Filter the records down to the lines that hold the word "readIoModes", and copy each of those lines.

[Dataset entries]
────────────────

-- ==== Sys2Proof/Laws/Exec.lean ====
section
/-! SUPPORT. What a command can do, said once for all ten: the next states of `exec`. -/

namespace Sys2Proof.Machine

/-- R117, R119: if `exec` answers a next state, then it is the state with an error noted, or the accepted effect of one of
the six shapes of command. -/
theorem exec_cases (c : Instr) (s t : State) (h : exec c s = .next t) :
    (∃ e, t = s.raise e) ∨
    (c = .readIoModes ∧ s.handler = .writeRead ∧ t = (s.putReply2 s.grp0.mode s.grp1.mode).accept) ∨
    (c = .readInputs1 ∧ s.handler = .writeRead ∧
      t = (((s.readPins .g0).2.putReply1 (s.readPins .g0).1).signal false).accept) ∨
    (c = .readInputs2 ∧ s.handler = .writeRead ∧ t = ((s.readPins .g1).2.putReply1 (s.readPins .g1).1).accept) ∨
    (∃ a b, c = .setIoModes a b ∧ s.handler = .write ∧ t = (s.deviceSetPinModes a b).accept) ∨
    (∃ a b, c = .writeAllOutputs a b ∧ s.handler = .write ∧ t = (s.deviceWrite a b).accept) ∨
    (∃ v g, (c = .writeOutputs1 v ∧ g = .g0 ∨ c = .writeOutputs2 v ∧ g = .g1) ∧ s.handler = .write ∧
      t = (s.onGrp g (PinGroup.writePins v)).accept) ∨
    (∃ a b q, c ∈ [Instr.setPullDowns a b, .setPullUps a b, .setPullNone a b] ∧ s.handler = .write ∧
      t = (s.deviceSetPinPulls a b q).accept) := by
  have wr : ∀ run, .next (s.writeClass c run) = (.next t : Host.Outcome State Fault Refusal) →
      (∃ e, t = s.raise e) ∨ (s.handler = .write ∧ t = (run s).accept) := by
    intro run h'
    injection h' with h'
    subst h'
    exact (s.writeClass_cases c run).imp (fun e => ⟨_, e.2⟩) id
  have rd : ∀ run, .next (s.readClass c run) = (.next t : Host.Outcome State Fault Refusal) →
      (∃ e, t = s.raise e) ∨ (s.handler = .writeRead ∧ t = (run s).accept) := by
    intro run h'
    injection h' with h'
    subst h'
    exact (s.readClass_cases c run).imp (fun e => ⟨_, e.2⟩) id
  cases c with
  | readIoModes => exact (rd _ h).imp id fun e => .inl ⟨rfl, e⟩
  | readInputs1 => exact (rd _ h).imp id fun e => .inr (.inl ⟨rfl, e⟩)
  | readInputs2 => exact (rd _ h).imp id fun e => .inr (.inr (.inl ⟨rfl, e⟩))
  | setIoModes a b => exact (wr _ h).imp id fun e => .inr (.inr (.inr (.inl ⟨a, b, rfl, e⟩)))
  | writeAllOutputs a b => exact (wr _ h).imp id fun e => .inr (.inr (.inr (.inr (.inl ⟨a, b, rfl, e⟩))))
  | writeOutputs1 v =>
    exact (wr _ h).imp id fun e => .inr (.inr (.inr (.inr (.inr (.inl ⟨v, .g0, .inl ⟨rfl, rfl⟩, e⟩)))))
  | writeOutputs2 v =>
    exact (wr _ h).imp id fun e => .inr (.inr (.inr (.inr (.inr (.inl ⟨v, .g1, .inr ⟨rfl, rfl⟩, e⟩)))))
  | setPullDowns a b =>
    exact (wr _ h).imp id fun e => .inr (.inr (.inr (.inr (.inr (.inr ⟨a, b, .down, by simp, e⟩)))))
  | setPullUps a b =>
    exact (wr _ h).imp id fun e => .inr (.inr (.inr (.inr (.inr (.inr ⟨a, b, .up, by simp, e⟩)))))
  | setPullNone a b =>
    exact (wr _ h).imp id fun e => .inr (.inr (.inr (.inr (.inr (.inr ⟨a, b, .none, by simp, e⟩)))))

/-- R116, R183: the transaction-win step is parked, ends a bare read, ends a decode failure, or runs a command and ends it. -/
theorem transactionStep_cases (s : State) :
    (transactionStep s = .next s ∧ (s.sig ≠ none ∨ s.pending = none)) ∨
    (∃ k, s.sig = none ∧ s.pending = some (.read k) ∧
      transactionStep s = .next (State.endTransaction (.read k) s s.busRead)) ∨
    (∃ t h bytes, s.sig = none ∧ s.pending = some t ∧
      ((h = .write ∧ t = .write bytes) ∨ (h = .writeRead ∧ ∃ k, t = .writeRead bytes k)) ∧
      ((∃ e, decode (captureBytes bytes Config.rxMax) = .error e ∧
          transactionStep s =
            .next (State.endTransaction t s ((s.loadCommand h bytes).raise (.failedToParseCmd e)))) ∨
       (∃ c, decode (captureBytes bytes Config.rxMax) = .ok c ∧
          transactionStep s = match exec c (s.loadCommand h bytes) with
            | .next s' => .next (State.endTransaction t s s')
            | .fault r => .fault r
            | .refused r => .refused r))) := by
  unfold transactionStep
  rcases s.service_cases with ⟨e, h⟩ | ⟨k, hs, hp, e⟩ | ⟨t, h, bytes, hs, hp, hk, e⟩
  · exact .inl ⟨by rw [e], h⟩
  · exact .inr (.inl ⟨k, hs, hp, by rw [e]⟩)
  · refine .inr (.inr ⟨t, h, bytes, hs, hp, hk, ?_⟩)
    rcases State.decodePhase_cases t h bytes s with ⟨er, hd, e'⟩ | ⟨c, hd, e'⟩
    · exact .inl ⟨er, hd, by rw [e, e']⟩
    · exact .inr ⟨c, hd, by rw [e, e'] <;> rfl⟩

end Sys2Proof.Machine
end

────────────────

# Exercise result
    (c = .readIoModes ∧ s.handler = .writeRead ∧ t = (s.putReply2 s.grp0.mode s.grp1.mode).accept) ∨
  | readIoModes => exact (rd _ h).imp id fun e => .inl ⟨rfl, e⟩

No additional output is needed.